* _Task to carry out_
Look through the entries. Copy each line that has the word "modLine".
┌──
-- ==== Sys2Proof/Machine/Control.lean ====
section
/-! DEFINITION. Control: branches, calls and returns, exit, yield, waits on the warp's counters, rejoin masks, traps
(R11 to R13, R226 to R235). -/

namespace Sys2Proof.Machine

/-- An instruction that is not a computation on registers: guard-false lanes advance (R6); the guard-true lanes take
ILLOP reason 0x0B when a vector register lies beyond the launch's count (R206); else `f` acts for them. -/
def onGroup (h : Hdr) (top : Nat) (s : State) (f : Grp → List Nat → State → State) : State :=
  match s.grp with
  | none => s
  | some g =>
    let G := g.trues h
    let s' := s.stepLanes g.w (g.lanes.filter (fun l => l ∉ G))
    if G = [] then s'
    else if s.regsOf g.wp.block < top then s'.illopLanes g G 0x0B
    else f g G s'

/-- What lane `l` of a group reads. -/
def State.laneRegs (s : State) (g : Grp) (l : Nat) : Regs :=
  g.wp.regs (s.widOf g.wp.block) (s.seedOf g.wp.block) g.pc l

/-- A lane leaves its transaction with a cause (R83, Table 3.2): its write set is discarded and it continues at its
fallback; a lane in none is unchanged. -/
def Lane.abort (la : Lane) (cause code : Nat) : Lane :=
  match la.tx with
  | none => la
  | some tx => { la with tx := none, hold := .none, pc := tx.fallback, txstat := BitVec.ofNat 32 (cause + 256 * code) }
def State.abortLanes (s : State) (w : Nat) (ls : List Nat) (cause code : Nat) : State :=
  s.modLanes w ls (fun la => la.abort cause code)

/-- The lanes of a list that are in a transaction, and the others. -/
def Warp.inTx (wp : Warp) (ls : List Nat) : List Nat := ls.filter (fun l => (wp.lane? l).any (fun la => la.tx.isSome))
def Warp.notTx (wp : Warp) (ls : List Nat) : List Nat := ls.filter (fun l => (wp.lane? l).any (fun la => la.tx.isNone))

/-- An instruction that aborts a transaction (R83): lanes in one abort with cause 0x05, `f` acts for the others. -/
def outsideTx (g : Grp) (G : List Nat) (s : State) (f : List Nat → State → State) : State :=
  let s := s.abortLanes g.w (g.wp.inTx G) 0x05 0
  match g.wp.notTx G with
  | [] => s
  | G' => f G' s

/-! ### Branches (R227, R228) -/

/-- Set the PC of lanes. -/
def State.jump (s : State) (w : Nat) (ls : List Nat) (pc : PC) : State := s.modLanes w ls (fun la => { la with pc := pc })

/-- The target of a relative branch. -/
def target (pc : PC) (off : Word) : PC := pc + off.signExtend 57

/-- `bra` (R228). -/
def execBra (h : Hdr) (off : Word) (s : State) : Out :=
  .next (match s.seq with
  | some t => s.modTenant t (fun te => { te with pc := if guardOf h te.pred then target te.pc off else te.pc + 16 })
  | none => onGroup h 0 s (fun g G s => s.jump g.w G (target g.pc off)))

/-- One lane branches to a register's value: ACCESS for a non-canonical target, MISALIGN for one that is not a
multiple of 16 (R228). -/
def State.branchTo (s : State) (g : Grp) (l : Nat) (t : DWord) : State :=
  if !canonical t then s.trapLane g.w l (.access g.pc t 0x06)
  else if t.extractLsb' 0 4 ≠ 0 then s.trapLane g.w l (.misalign g.pc t)
  else s.jump g.w [l] (t.setWidth 57)

/-- `brx` (R228). -/
def execBrx (h : Hdr) (b : Opd) (s : State) : Out :=
  .next (onGroup h (b.top 64) s (fun g G s =>
    G.foldl (fun s' l => s'.branchTo g l (BitVec.ofNat 64 ((s.laneRegs g l).src64 b))) s))

/-- `call` (R228). -/
def execCall (h : Hdr) (a : BitVec 8) (off : Word) (s : State) : Out :=
  .next (onGroup h (Opd.top (.v a) 64) s (fun g G s =>
    (s.modLanes g.w G (fun la => la.setRegs a.toNat 64 ((g.pc + 16).signExtend 64).toNat)).jump g.w G (target g.pc off)))

/-- `ret` (R228). -/
def execRet (h : Hdr) (b : BitVec 8) (s : State) : Out :=
  .next (onGroup h (Opd.top (.v b) 64) s (fun g G s =>
    G.foldl (fun s' l => s'.branchTo g l (BitVec.ofNat 64 ((s.laneRegs g l).src64 (.v b)))) s))

/-! ### Ending, yielding, doing nothing (R229 to R231) -/

/-- `exit`: each lane of G ends; in the tile stream, the sequencer ends (R229). -/
def execExit (h : Hdr) (s : State) : Out :=
  .next (match s.seq with
  | some t => s.modTenant t (fun te => if guardOf h te.pred then { te with st := .exited } else { te with pc := te.pc + 16 })
  | none => onGroup h 0 s (fun g G s => (s.exitLanes g.w G).checkArrivals g.wp.block))

/-- `yield`: a `nop`; its guard-true lanes wait for another group of the warp, at most 16 clocks (R230, R6). What it does as SCH
0b01 does, to the choice among warps, happens at its issue (R189). -/
def execYield (h : Hdr) (s : State) : Out :=
  .next (onGroup h 0 s (fun g G s =>
    (s.stepLanes g.w G).modLanes g.w G (fun la => { la with yieldUntil := some (s.clock g.wp.core + 16) })))

/-- `nop` (R231). -/
def execNop (_h : Hdr) (s : State) : Out :=
  .next (match s.seq with
  | some t => s.stepSeq t
  | none => match s.grp with
    | none => s
    | some g => s.stepLanes g.w g.lanes)

/-- Whether the counters of a warp are at or below four limits (R233). A counter of more than 255, which only the operations of an outbox
bring about (R329), reads as 255 (R232; log entry 121). -/
def Warp.countersOk (wp : Warp) (ld st cp tl : BitVec 8) : Bool :=
  wp.ctrLd ≤ ld.toNat && min 255 wp.ctrSt ≤ st.toNat && wp.ctrCp ≤ cp.toNat && wp.ctrTl ≤ tl.toNat

/-- `waitc`: the group is held at its word until the counters are within the limits (R233). -/
def execWaitc (h : Hdr) (ld st cp tl : BitVec 8) (s : State) : Out :=
  .next (onGroup h 0 s (fun g G s => if g.wp.countersOk ld st cp tl then s.stepLanes g.w G else s))

/-! ### Rejoin masks (R12) -/

/-- `enrol` (R12). -/
def execEnrol (h : Hdr) (n : BitVec 3) (s : State) : Out :=
  .next (onGroup h 0 s (fun g G s =>
    (s.modWarp g.w (fun wp => wp.setMask n.toNat (wp.mask n.toNat ||| lanesMask G))).stepLanes g.w G))

/-- `rejoin` (R12). -/
def execRejoin (h : Hdr) (n : BitVec 3) (s : State) : Out :=
  .next (onGroup h 0 s (fun g G s =>
    (s.modLanes g.w G (fun la => { la with st := .rejoin n.toNat })).modWarp g.w
      (fun wp => wp.tryRelease n.toNat (s.clock wp.core))))

/-- `strike` (R12). -/
def execStrike (h : Hdr) (n : BitVec 3) (s : State) : Out :=
  .next (onGroup h 0 s (fun g G s =>
    (s.stepLanes g.w G).modWarp g.w (fun wp => wp.strike n.toNat G (s.clock wp.core))))

/-! ### Traps (R234, R235) -/

/-- `trap code`: cause SWTRAP for each lane of G (R234). -/
def execTrap (h : Hdr) (code : BitVec 8) (s : State) : Out :=
  .next (onGroup h 0 s (fun g G s =>
    s.trapLanes g.w G
      { cause := 0x08, pc := g.pc, addr := none, info := code.setWidth 64, resume := g.pc + 16 }))

/-- `rte`: each lane of G in a handler returns to its resume PC; another takes ILLOP reason 0x0B (R235). -/
def execRte (h : Hdr) (s : State) : Out :=
  .next (onGroup h 0 s (fun g G s =>
    let inH := G.filter (fun l => (g.wp.lane? l).any (·.inHandler))
    (s.modLanes g.w inH (fun la => la.ret (s.clock g.wp.core))).illopLanes g (G.filter (fun l => l ∉ inH)) 0x0B))

end Sys2Proof.Machine
end

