-- ==== Sys2Proof/Machine/Home.lean ====
section
/-! DEFINITION. Home slices: the lines they hold, the lookup through a chain of views, victims and write-backs, spilled
view copies, writes with their completion times, pins and locks (R55 to R59, R70, R71, R92 to R96, R102 to R104, R162,
R163, R176, R177). -/

namespace Sys2Proof.Machine

/-! ### Lines, chunks and pages (R58) -/

/-- The page of byte `i` of a line. -/
def linePage (line i : Nat) : Nat := (line * 192 + i) / 4096
/-- The chunks of a line that lie in a page. -/
def lineChunks (line page : Nat) : BitVec 12 :=
  (upTo 12).foldl (fun m i => if linePage line (16 * i) = page then m ||| BitVec.ofNat 12 (2 ^ i) else m) 0
/-- The pages that a line touches. -/
def linePages (line : Nat) : List Nat :=
  let p := linePage line 0
  if linePage line 191 = p then [p] else [p, p + 1]
/-- The bytes of the chunks of a mask. -/
def chunkBytes (m : BitVec 12) : BitVec 192 :=
  (upTo 12).foldl (fun b i => if m.getLsbD i then b ||| BitVec.ofNat 192 ((2 ^ 16 - 1) * 2 ^ (16 * i)) else b) 0
/-- Spread a byte mask over the bits of a line. -/
def byteBits (m : BitVec 192) : Line :=
  (upTo 192).foldl (fun b i => if m.getLsbD i then b ||| BitVec.ofNat 1536 (255 * 2 ^ (8 * i)) else b) 0
/-- Replace the bytes of a mask in a line. -/
def lineMerge (old new : Line) (m : BitVec 192) : Line :=
  let b := byteBits m
  (old &&& ~~~b) ||| (new &&& b)
/-- `n` consecutive bytes of a line, from byte `i`. -/
def byteMask (i n : Nat) : BitVec 192 := BitVec.ofNat 192 ((2 ^ n - 1) * 2 ^ i)

/-- The line copy of a home slice with its tags. -/
def HLine.is (h : HLine) (line asid view : Nat) : Bool := h.line = line && h.asid = asid && h.view = view
/-- … that a lookup under an ASID meets. -/
def HLine.hits (h : HLine) (line asid view : Nat) : Bool := h.line = line && (h.asid = asid || h.asid = 0) && h.view = view
def HLine.hasPage (h : HLine) (page : Nat) : Bool := (mapGet? h.tags page).isSome

/-- Set or replace a line of a slice. -/
def Slice.putLine (sl : Slice) (h : HLine) : Slice :=
  { sl with lines := h :: sl.lines.filter (fun g => !g.is h.line h.asid h.view) }
def Slice.dropLine (sl : Slice) (line asid view : Nat) : Slice :=
  { sl with lines := sl.lines.filter (fun g => !g.is line asid view) }
def Slice.modLine (sl : Slice) (line asid view : Nat) (f : HLine → HLine) : Slice :=
  { sl with lines := sl.lines.map (fun g => if g.is line asid view then f g else g) }
def State.modHLine (s : State) (x : Nat) (h : HLine) (f : HLine → HLine) : State :=
  s.modSlice x (fun sl => sl.modLine h.line h.asid h.view f)

/-- A view and its ancestors up to the base (R162); worlds nest at most four deep (R161). -/
def State.chainN (s : State) : Nat → Nat → List Nat
  | 0, _ => [0]
  | n + 1, v => if v = 0 then [0] else v :: s.chainN n (((s.view? v).map (·.parent)).getD 0)
def State.chain (s : State) (v : Nat) : List Nat := s.chainN 5 v
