-- ==== Sys2Proof/Machine/MemPath.lean ====
section
/-! DEFINITION. The way of a request: copies in the L1 and the cluster cache, banks of cluster memory, reduction windows,
atomic operations, arrival at the home slice or at a target, and the response that returns to the warp (R55 to R71, R80,
R85, R86, R91 to R96, R102, R103, R266 to R277). -/

namespace Sys2Proof

/-- An address in a window of the context's table (R85). -/
def Window.has (w : Window) (a : Nat) : Bool := w.len ≠ 0 && w.base % 2 ^ 57 ≤ a && a < w.base % 2 ^ 57 + w.len
/-- A reduction that a window accepts (R85). -/
def Window.accepts (w : Window) (op : Aop) (t : Ty) : Bool :=
  (t.isInt && op ≠ .exch) || (w.fp32 && t = .f32 && op = .add)

end Sys2Proof

namespace Sys2Proof.Machine

/-- The 57-bit virtual address of a canonical address. -/
def va57 (a : DWord) : Nat := a.toNat % 2 ^ 57
/-- Line and page of a virtual address. -/
def lineOf (a : Nat) : Nat := a / 192
def pageOf (a : Nat) : Nat := a / 4096

/-! ### Reduction windows (R85, R86) -/

/-- The window of a context that holds an address, with its index. -/
def State.windowOf (s : State) (x a : Nat) : Option (Nat × Window) :=
  match s.ctx? x with
  | none => none
  | some c => ((upTo c.body.wins.length).zip c.body.wins).find? (fun e => e.2.has a)
/-- What an FP32 window adds for a value: the fixed-point number, or nothing for a NaN or an infinity (R86). -/
def windowAddend (q : Int) (x : Nat) : Option Int :=
  let v := FF.fp32.read x
  if v.isNaN || v.isInf then none
  else some (max (-(2 ^ 63 - 1)) (min (2 ^ 63 - 1) ((v.ex.scale (-q)).round .rn)))
/-- What `ld.f32` reads of an element of an FP32 window (R86). -/
def windowRead (q : Int) (raw : Nat) : Nat :=
  FF.fp32.write .rn false 0 false { num := intVal .i64 raw, exp := q, den := 1 }
/-- An `ld.f32` of an aligned element of an FP32 window: its scale. -/
def State.win32 (s : State) (x a : Nat) (f32 : Bool) : Option Int :=
  if f32 && a % 8 = 0 then (s.windowOf x a).bind (fun e => if e.2.fp32 then some e.2.q else none) else none

/-! ### Atomic operations (Table 11.3, R269) -/

/-- The new value that an atomic or reduction of lane `l` writes. -/
def atomNew (op : Aop) (t : Ty) (pc : PC) (l old x : Nat) : Nat :=
  match op with
  | .exch => x
  | .and => old &&& x
  | .or => old ||| x
  | .xor => old ^^^ x
  | .min => if intVal t x < intVal t old then x else old
  | .max => if intVal t old < intVal t x then x else old
  | .add =>
    if t.isFloat then
      let f := Ty.ff t
      f.result .rn false 0 pc l [f.read old, f.read x] ((f.read old).sum .rn (f.read x))
    else wrapTo t (intVal t old + intVal t x)

/-! ### Cluster memory (R64 to R68) -/

/-- What an address of a context's aperture names for a party of a cluster. -/
inductive BankAt where
  | scratch (b off : Nat)
  | fifo (b : Nat)
  | error (reason : Nat)
  deriving DecidableEq, Repr

/-- The offset of an address in the aperture of its context (R67). -/
def State.apertureOff (s : State) (x a : Nat) : Option Nat :=
  match s.ctx? x with
  | none => none
  | some c =>
    let base := c.body.aperture % 2 ^ 57
    if base ≤ a ∧ a < base + 0x400000 then some (a - base) else none

def Cluster.bank (c : Cluster) (b : Nat) : Bank := mapGetD c.banks b Bank.reset
def Cluster.modBank (c : Cluster) (b : Nat) (f : Bank → Bank) : Cluster := { c with banks := mapSet c.banks b (f (c.bank b)) }
def State.modBank (s : State) (cl b : Nat) (f : Bank → Bank) : State := s.modCluster cl (fun c => c.modBank b f)

/-- Size of a block's scratch window (R66). -/
def windowSize (scratch : Nat) : Nat := (scratch + 191) / 192 * 192
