/-- An operation has delivered its last byte: its entries go, and when its instruction has no other in progress, the
counter cp goes down (R75, R232). -/
def State.closeCopy (s : State) (c : Nat) (op : CopyOp) : State :=
  let s := (s.dropLocks op.cluster op.locks).modCopy c (fun op => { op with st := .closed, pieces := [], locks := [] })
  match op.warp with
  | none => s
  | some w => if s.copiesOpen w op.group then s else s.modWarp w (fun wp => { wp with ctrCp := wp.ctrCp - 1 })

/-- An operation of a lane ends at issue: it never starts, and the lane is no longer held. -/
def State.dropCopy (s : State) (c : Nat) (op : CopyOp) : State :=
  let s := s.closeCopy c op
  { s with copies := mapErase s.copies c }

/-- What the tenant of a drain is told of an error: it faults, and what is younger than the drain is discarded (R149, R304). -/
def State.drainError (s : State) (op : CopyOp) (addr reason : Nat) : State :=
  match op.tenant with
  | none => s
  | some t => (s.clearQueue t).tenantFault t 0x03 reason op.pc (signAddr addr)

/-- The lane of an operation that is still at issue goes on. -/
def State.copyLaneGoes (s : State) (op : CopyOp) : State :=
  match op.st, op.warp with
  | .active, _ | .closed, _ | .saved, _ | _, none => s
  | _, some w => s.modLane w op.lane (fun la => if la.hold = .engine && la.pc = op.pc then { la with hold := .none, pc := la.pc + 16 } else la)

/-- A command of a queue ends with FAULT, cause ACCESS (R339); its record is written when the command completes, after its writes
up to the tick `late`. -/
def State.failCmd (s : State) (cmd : Option (Nat × Nat)) (addr reason late : Nat) : State :=
  match cmd with
  | none => s
  | some (q, n) =>
    s.modQueue q (fun k => k.modCmd n (fun c =>
      if c.fail.isNone then
        { c with fail := some (1, reason, (signAddr addr).toNat), cause := c.cause ||| 8, due := max c.due late }
      else c))

/-- An error response, or a fault declared unresolvable, stops an operation: its tag is set with a count of zero and marked
failed, with the first address that failed it (R287); a lane that still holds at it goes on; a drain's tenant faults (R304), a packet
ends with FAULT (R339). -/
def State.failCopy (s : State) (c : Nat) (op : CopyOp) (addr reason : Nat) : State :=
  let s := ((s.copyLaneGoes op).closeCopy c op).modCopy c (fun op => { op with counting := [], paused := none })
  let s := match op.block, op.tag with
    | some b, some n =>
      ((s.setTag b op.rank n { count := 0, ready := true, failed := ((s.tag b op.rank n).failed).or (some (addr, reason)) }).modBlock b (fun bl =>
        { bl with unheard := bl.unheard ++ [(tagKey op.rank n, addr, reason, 0x2000 + op.cluster)] })).tagWake b op.rank
    | _, _ => s
  (s.drainError op addr reason).failCmd op.cmd addr reason (listMax (op.counting.map (·.2)))

/-- A fault of an engine's access pauses its operation until `RESUME` (R148, R286, R339). -/
def State.pauseCopy (s : State) (c : Nat) (op : CopyOp) (a reason : Nat) : State :=
  let (qu, sq) := op.cmd.getD (s.cmdOf op.block)
  (s.raiseFault { ctx := op.ctx, page := pageOf a, fetch := false, reason := reason, faddr := a, engine := 0x2000 + op.cluster,
                  queue := qu, seq := sq, routed := false }).modCopy c (fun op => { op with paused := some (pageOf a) })

/-- An error response to an engine's access is logged and stops the operation. -/
def State.errorCopy (s : State) (c : Nat) (op : CopyOp) (a reason : Nat) : State :=
  (s.logError op.ctx a reason (0x2000 + op.cluster)).failCopy c op a reason

/-- A retry of a pinned line is counted in the partition of the issuing warp; that of an access which no warp issued in partition 0 of
its core (R103; DESIGN CHOICE, log entry 119). -/
def State.countRetry (s : State) (w : Option Nat) (core : Nat) (p : Who) (a : Nat) : State :=
  if s.pinnedAt p (lineOf a) (pageOf a) then
    s.bump (offCounter core (0x100 * ((w.bind s.warp?).map (·.part)).getD 0 + 0x68)) 1
  else s

/-- An access of an operation has not succeeded: it waits, pauses or stops. -/
def State.stopCopy {α : Type} (s : State) (c : Nat) (op : CopyOp) (a : Nat) (r : EngR α) : State :=
  match r with
  | .ok _ | .full => s
  | .retry => s.countRetry op.warp op.core op.who a
  | .fault e => s.pauseCopy c op a e
  | .error e => s.errorCopy c op a e

/-! ### Sectors (R57, R77) -/

/-- The bytes of the 48-byte sector of an address: of its line, or in the aperture of its bank. -/
def State.sectorAt (s : State) (x a : Nat) : Nat × Nat :=
  match s.apertureOff x a with
  | some o =>
    let i := o % 262144
    (a - i % 48, a - i + min 262144 (i / 48 * 48 + 48))
  | none => (a / 48 * 48, a / 48 * 48 + 48)

/-- The part of a piece whose destination lies in a range of bytes. -/
def CopyPiece.part (p : CopyPiece) (lo hi : Nat) : Option CopyPiece :=
  let a := max p.dst lo
  let b := min (p.dst + p.len) hi
  if b ≤ a then none
  else some { p with dst := a, src := p.src.map (· + (a - p.dst)), len := b - a, data := p.data >>> (8 * (a - p.dst)) }

/-- The parts of a piece outside a range. -/
def CopyPiece.left (p : CopyPiece) (lo hi : Nat) : List CopyPiece :=
  (p.part 0 lo).toList ++ (p.part hi (p.dst + p.len)).toList
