-- ==== Sys2Proof/Machine/Telemetry.lean ====
section
/-! DEFINITION. The histogram engine: samples, their buffer, the table in memory, and its enabling and draining (R395 to
R397). -/

namespace Sys2Proof.Machine

/-- Fields of HCTL (Table 21.5). -/
def State.histOn (s : State) : Bool := (s.reg offHctl).getLsbD 0
def State.histSource (s : State) : Nat := (s.reg offHctl).toNat / 2 % 4
def State.histPeriod (s : State) : Nat := 2 ^ ((s.reg offHctl).toNat / 16 % 16)
def State.histPart (s : State) : Nat := (s.reg offHctl).toNat / 256 % 8
def State.histCtx (s : State) : Option Nat :=
  if (s.reg offHctl).getLsbD 11 then some (64 * s.histPart + (s.reg offHctl).toNat / 4096 % 64) else none

/-- KEY of a sample (R396). -/
def histKey (code : Nat) (pc : PC) : DWord := BitVec.ofNat 64 (2 ^ 63 + code * 2 ^ 53 + pc.toNat / 16)

/-- log2 of the number of entries of the table. -/
def State.histLog (s : State) : Nat := (s.reg offHsize).toNat % 32

/-- The entry of the table that a key goes to: the first of its nine probes that holds it or is empty; entry 0 otherwise. -/
def State.histEntry (s : State) (key : DWord) : Nat :=
  let n := 2 ^ s.histLog
  let i := (hashH 0 key).toNat / 2 ^ (64 - s.histLog)
  let base := (s.reg offHbase).toNat
  let probes := ((upTo 9).map (fun j => (i + j) % n)).filter (· ≠ 0)
  (probes.find? (fun e =>
    let k := bytesNat (s.physBytes (base + 16 * e) 8)
    k = key.toNat || k = 0)).getD 0

/-- An entry's count is added to the table (R396). -/
def State.histWrite (s : State) (key : DWord) (n : Nat) : State :=
  let e := s.histEntry key
  let a := (s.reg offHbase).toNat + 16 * e
  let old := bytesNat (s.physBytes (a + 8) 8)
  (s.physWrite a (natBytes 8 (if e = 0 then 2 ^ 64 - 1 else key.toNat))).physWrite (a + 8) (natBytes 8 (old + n))

/-- A sample enters the buffer of 64 entries; a new key evicts the oldest entry when the buffer is full. -/
def State.histAdd (s : State) (key : DWord) : State :=
  if s.histBuf.any (fun e => e.1 = key) then
    { s with histBuf := s.histBuf.map (fun e => if e.1 = key then (e.1, e.2 + 1) else e) }
  else if s.histBuf.length < 64 then { s with histBuf := s.histBuf ++ [(key, 1)] }
  else
    match s.histBuf with
    | [] => s
    | e :: rest => { s.histWrite e.1 e.2 with histBuf := rest ++ [(key, 1)] }

def Part.reset : Part := { insts := [], batch := none, ctrlUsed := 0, histEvents := 0 }
/-- A scheduling partition. -/
def State.part (s : State) (k j : Nat) : Part := mapGetD (s.core k).parts j Part.reset
def State.modPart (s : State) (k j : Nat) (f : Part → Part) : State :=
  s.modCore k (fun c => { c with parts := mapSet c.parts j (f (mapGetD c.parts j Part.reset)) })

/-- An event of a source in a scheduling partition: every 2^P-th one is sampled (R396). -/
def State.histEvent (s : State) (k j source code : Nat) (pc : PC) (ctx : Option Nat) : State :=
  if s.histOn && s.histSource = source && s.clusterPart (clusterOf k) = s.histPart &&
      (s.histCtx.isNone || ctx.isNone || s.histCtx = ctx) then
    let n := (s.part k j).histEvents + 1
    let s := s.modPart k j (fun p => { p with histEvents := n })
    if n % s.histPeriod = 0 then s.histAdd (histKey code pc) else s
  else s

/-- `HIST_ENABLE`: a write that sets EN; ignored while BUSY, for SOURCE 3, for an HSIZE out of range and a PART that names no
hard partition (R395). -/
def execHistEnable (v : DWord) (s : State) : Out :=
  .next (
    let v' := v &&& 0x3FFF7
    if (s.reg offHctl).getLsbD 63 ∨ v.toNat / 2 % 4 = 3 ∨ s.histLog < 4 ∨ 20 < s.histLog ∨ s.nparts ≤ v.toNat / 256 % 8 then s
    else
      { s.setReg offHctl v' with
        histBuf := []
        cores := s.cores.map (fun e => (e.1, { e.2 with parts := e.2.parts.map (fun p => (p.1, { p.2 with histEvents := 0 })) })) })

/-- `HIST_DISABLE`: a write that clears EN sets BUSY; the buffer is still to be written out (R397). -/
def execHistDisable (v : DWord) (s : State) : Out := .next (s.setReg offHctl ((v &&& 0x3FFF6) ||| 0x8000000000000000))

/-- `HIST_DRAIN_DONE`: the buffer is written out and released, and BUSY clears (R397). -/
def execHistDrainDone (s : State) : Out :=
  .next (
    if (s.reg offHctl).getLsbD 63 then
      let s := s.histBuf.foldl (fun s e => s.histWrite e.1 e.2) s
      ({ s with histBuf := [] } : State).setReg offHctl (s.reg offHctl &&& 0x7FFFFFFFFFFFFFFF)
    else s)

end Sys2Proof.Machine
end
└──
* _Result for this task_
def Slice.modLine (sl : Slice) (line asid view : Nat) (f : HLine → HLine) : Slice :=
  s.modSlice x (fun sl => sl.modLine h.line h.asid h.view f)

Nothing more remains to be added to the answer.